The Story Behind The Chartreuse Swizzle
Just like the Piña Verde, this modern classic brings green Chartreuse into the tiki-verse. The herbaceous French liqueur lays the drink’s foundation while pineapple juice, lime juice, and Velvet Falernum add a tropical brightness and a nutty sweetness. A garnish of fresh mint and grated nutmeg emphasizes the cocktail’s aromas.
The Chartreuse Swizzle was invented by San Francisco bartender Marcovaldo Dionysos in 2003. According to Robert Simonson’s book “Modern Classic Cocktails,” Fernet and Chartreuse were all the rage at the time, and both were considered “bartender’s handshakes shots” in the California bar scene. Dionysus was no exception to this craze, and he participated in a Chartreuse-sponsored cocktail competition for five years straight, placing among the top three finalists every time. By the fifth year, he was having second thoughts about entering, but joined at the last minute after being encouraged by one of the event’s organizers. The result was the Chartreuse Swizzle, and Dionysus took home the gold.
The drink made its menu debut at Harry Denton’s Starlight Room, where Dionysos was working at the time. There, it enjoyed mild success, but its boom in popularity came in 2008 when it appeared on the opening menu of San Francisco’s Clock Bar, the brainchild of celebrity chef Michael Mina. Since then, the Chartreuse Swizzle has taken on a life of its own, showing up on bar menus all over the world.
Green Chartreuse’s notes of basil, pine, and light citrus make an unlikely but perfect companion to the tropical pop of pineapple juice. Lime juice adds a balancing zip of acidity, and Velvet Falernum, a spiced Caribbean sugar cane liqueur, accentuates the drink’s sweet components while adding robust clove undertones. The “swizzle” element is also emblematic of classic tropical rum beverages, such as Trinidad’s Queen’s Park Swizzle and Martinique’s Ti’ Punch. Both cocktails employ the use of swizzle sticks, whose roots trace back to 17th century rum plantations in the West Indies.
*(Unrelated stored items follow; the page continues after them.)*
/-- RESULT_FREE and RESULT_FREE_OLDEST with the head not IDLE: the record leaves the caller's taken list, and its id, the
TAKEN records left and the FREE slots are answered. RESULT_FREE's refusals: NO_RECORD for an id no record has, NOT_OWNER
for another port's record, WRONG_STATE for an UNTAKEN one; RESULT_FREE_OLDEST's: NO_RECORD without a TAKEN record. -/
def Obligations.ResultFreeFrees : Prop :=
  ∀ (p : Port) (s : State), s.arb.head ≠ .idle → s.arb.due = false →
    (s.posted p 0x0202 = true →
      let id := recordIdParam (s.blockOf p)
      (s.results.takenWith id = none → s.results.untakenWith id = none →
        ∃ t, exec (.resultFree p) s = .next t ∧ OnlyAnswered p (refuse .noRecord) s t) ∧
      (∀ r, s.results.takenWith id = some r → r.port ≠ p →
        ∃ t, exec (.resultFree p) s = .next t ∧ OnlyAnswered p (refuse .notOwner) s t) ∧
      (∀ r, s.results.takenWith id = none → s.results.untakenWith id = some r →
        ∃ t, exec (.resultFree p) s = .next t ∧
          OnlyAnswered p (refuse (if r.port = p then .wrongState else .notOwner)) s t)) ∧
    (s.posted p 0x0203 = true → forPort s.results.taken p = [] →
      ∃ t, exec (.resultFreeOldest p) s = .next t ∧ OnlyAnswered p (refuse .noRecord) s t) ∧
    (∀ r, s.posted p 0x0202 = true → s.results.takenWith (recordIdParam (s.blockOf p)) = some r → r.port = p →
      ∃ t, exec (.resultFree p) s = .next t ∧
        t = { s with ports := t.ports, results := { s.results with taken := t.results.taken } } ∧
        forPort t.results.taken p =
          (forPort s.results.taken p).filter (fun x => x.id ≠ recordIdParam (s.blockOf p)) ∧
        (∀ q, q ≠ p → forPort t.results.taken q = forPort s.results.taken q) ∧
        AnsweredWith p (.ok (u16 (recordIdParam (s.blockOf p)).toNat ++ u8 (forPort t.results.taken p).length
          ++ u8 t.results.free)) s t ∧ OthersKept p s t) ∧
    (∀ r rs, s.posted p 0x0203 = true → forPort s.results.taken p = r :: rs →
      ∃ t, exec (.resultFreeOldest p) s = .next t ∧
        t = { s with ports := t.ports, results := { s.results with taken := t.results.taken } } ∧
        forPort t.results.taken p = rs ∧ (∀ q, q ≠ p → forPort t.results.taken q = forPort s.results.taken q) ∧
        AnsweredWith p (.ok (u16 r.id.toNat ++ u8 rs.length ++ u8 t.results.free)) s t ∧ OthersKept p s t)

/-- RESULT_READ answers the record of an id with its state, UNTAKEN 0 or TAKEN 1, from any port, or NO_RECORD. Nothing
else changes. A record takes 64 bytes. -/
def Obligations.ResultReadAnswers : Prop :=
  ∀ (p : Port) (s : State), s.posted p 0x0204 = true →
    let id := recordIdParam (s.blockOf p)
    (∀ r, s.results.untakenWith id = some r →
      ∃ t, exec (.resultRead p) s = .next t ∧ OnlyAnswered p (.ok (recordBytes r ++ u8 0)) s t ∧
        (recordBytes r).length = 64) ∧
    (∀ r, s.results.untakenWith id = none → s.results.takenWith id = some r →
      ∃ t, exec (.resultRead p) s = .next t ∧ OnlyAnswered p (.ok (recordBytes r ++ u8 1)) s t) ∧
    (s.results.untakenWith id = none → s.results.takenWith id = none →
      ∃ t, exec (.resultRead p) s = .next t ∧ OnlyAnswered p (refuse .noRecord) s t)

/-- IMAGE_READ of LAST's id inside its square answers id, row, column, count and the bytes of LAST as they stand, byte by
byte; another id is refused IMAGE_GONE; a place outside the square BAD_PARAM. Nothing else changes. -/
def Obligations.ImageReadAnswers : Prop :=
  ∀ (p : Port) (id : Word16) (row col n : Nat) (s : State),
    s.posted p 0x0205 = true → imageReadParams (s.blockOf p) = some (id, row, col, n) →
    (∀ h, s.frames.lastId = some id → s.frames.lastHEff = some h → row < 2 * h → col + n ≤ 2 * h →
      ∃ t, exec (.imageRead p) s = .next t ∧
        OnlyAnswered p (.ok (u16 id.toNat ++ u16 row ++ u16 col ++ u8 n ++
          (List.range n).map fun k => Memory.read s.frames.mem (frameAddr s.frames.last.val row (col + k)))) s t) ∧
    (s.frames.lastId ≠ some id → ∃ t, exec (.imageRead p) s = .next t ∧ OnlyAnswered p (refuse .imageGone) s t) ∧
    (∀ h, s.frames.lastId = some id → s.frames.lastHEff = some h → (2 * h ≤ row ∨ 2 * h < col + n) →
      ∃ t, exec (.imageRead p) s = .next t ∧ OnlyAnswered p (refuse .badParam) s t)

/-- MAP_CLEAR ONE removes the entries of one specimen and keeps the others in their order, ALL removes every entry, and the
numbers removed and left are answered; a scope that is neither is refused BAD_PARAM. From any port, in every head state,
nothing else changes (R168). -/
def Obligations.MapClearRemoves : Prop :=
  ∀ (p : Port) (s : State), s.posted p 0x0206 = true →
    (∀ scope, mapClearParams (s.blockOf p) = some scope →
      ∃ t, exec (.mapClear p) s = .next t ∧ t = { s with ports := t.ports, map := t.map } ∧
        t.map = (match scope with
          | some id => s.map.filter (fun e => e.specimen ≠ id)
          | none => []) ∧
        AnsweredWith p (.ok (u8 (s.map.length - t.map.length) ++ u8 t.map.length)) s t ∧ OthersKept p s t) ∧
    (1 < readU (s.blockOf p) 0 1 → ∃ t, exec (.mapClear p) s = .next t ∧ OnlyAnswered p (refuse .badParam) s t)

/-! ## The stage -/

/-- The end of the PENDING order while the turret turns. STAGE_SETTLED: the order is SETTLED, the settle timer stops, STAGE
leaves the pending set. STAGE_FAILED and the settle timer's expiry: the order is FAILED or EXPIRED, the outcome
STAGE_FAILED or STAGE_TIMEOUT, and the cycle is CLEARING, waiting for the turret alone or with the actuator. -/
def Obligations.OrdersEnd : Prop :=
  ∀ (o : Order) (s : State),
    s.pendingOrder = some o → (s.cycle.state = .positioning ∨ s.cycle.state = .viewing) → s.cycle.pendTurret = true →
    s.arb.due = false →
    (∀ p, s.posted p 0x0301 = true → s.settings.stagePort = p → o.seq = seqParam (s.blockOf p) →
      ∃ t, exec (.stageSettled p) s = .next t ∧
        t = { s with
          ports := t.ports
          stage := { s.stage with order := some { o with status := .settled }, settleTimer := false }
          cycle := { s.cycle with pendStage := false } } ∧
        AnsweredWith p (.ok []) s t ∧ OthersKept p s t) ∧
    (s.turret.rotating = true → s.cap.state = .idle → s.meas.run = none →
      (∀ p, s.posted p 0x0302 = true → s.settings.stagePort = p → o.seq = seqParam (s.blockOf p) →
        ∃ t, exec (.stageFailed p) s = .next t ∧
          t = { s with
            ports := t.ports
            stage := { s.stage with order := some { o with status := .failed }, settleTimer := false }
            cycle := { s.cycle with
              state := .clearing, outcome := some .stageFailed, pendStage := false
              pendActuator := s.cycle.pendActuator && !s.act.atRest } } ∧
          AnsweredWith p (.ok []) s t ∧ OthersKept p s t) ∧
      (s.stage.settleTimer = true →
        exec .settleTimerExpiry s = .next { s with
          stage := { s.stage with order := some { o with status := .expired }, settleTimer := false }
          cycle := { s.cycle with
            state := .clearing, outcome := some .stageTimeout, pendStage := false
            pendActuator := s.cycle.pendActuator && !s.act.atRest } }))

/-- The last completion of POSITIONING starts the indent: with the stage settled last, the actuator RETRACTED, the turret at
rest and both readings present, the cycle is INDENTING with ACTUATOR pending, and the actuator is APPROACHING with the
job's force, loading time, dwell, approach speed and travel limit and the indenter's contact threshold and maximum force,
the tare and reference depth of the latest round and its cycle items cleared. The order is SETTLED and the answer OK. -/
def Obligations.LastCompletionStartsTheIndent : Prop :=
  ∀ (p : Port) (o : Order) (g : Granted) (j : Job) (f d : Int) (s : State),
    s.posted p 0x0301 = true → s.settings.stagePort = p → s.pendingOrder = some o → o.seq = seqParam (s.blockOf p) →
    s.cycle.state = .positioning → s.cycle.pendTurret = false → s.cycleJob = some (g, j) → s.act.state = .retracted →
    s.turret.moving = false → s.acq.force = some f → s.acq.depth = some d → s.arb.due = false →
    ∃ t, exec (.stageSettled p) s = .next t ∧
      t = { s with ports := t.ports, stage := t.stage, cycle := t.cycle, act := t.act } ∧
      t.cycle = { s.cycle with state := .indenting, pendStage := false, pendActuator := true } ∧
      t.stage = { s.stage with order := some { o with status := .settled }, settleTimer := false } ∧
      t.act = { s.act with
        state := .approaching, requester := some (.cycle, .indent), held := none
        params := some {
          force := j.params.force, loadTime := j.params.loadTime, dwell := j.params.dwell, approach := j.params.approach
          travel := j.params.travel, threshold := (s.indenterOf j.params.indenter).threshold
          maxForce := (s.indenterOf j.params.indenter).maxForce }
        tare := f, refDepth := some d, contactMade := false, contactForce := none, contactDepth := none, target := none
        dwellSum := 0, dwellCount := 0, dwellMean := none, dwellTime := none, penetration := none
        lastFailure := none } ∧
      AnsweredWith p (.ok []) s t ∧ OthersKept p s t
While the first swizzle sticks were made from the frayed branches of Quararibea turbinata, a.k.a. “the swizzle stick tree,” modern iterations of the tool are typically made from plastic, glass, or stainless steel. However, some barware companies out there sell hand-harvested custom swizzle sticks made from actual Quararibea turbinata branches. Regardless of source material, a swizzle stick is designed to be inserted into a glass full of ingredients — frayed side down — and rolled back and forth between the bartender’s hands to mix the drink. All in all, the Chartreuse Swizzle is a simple drink to make, but its flavor profile is anything but.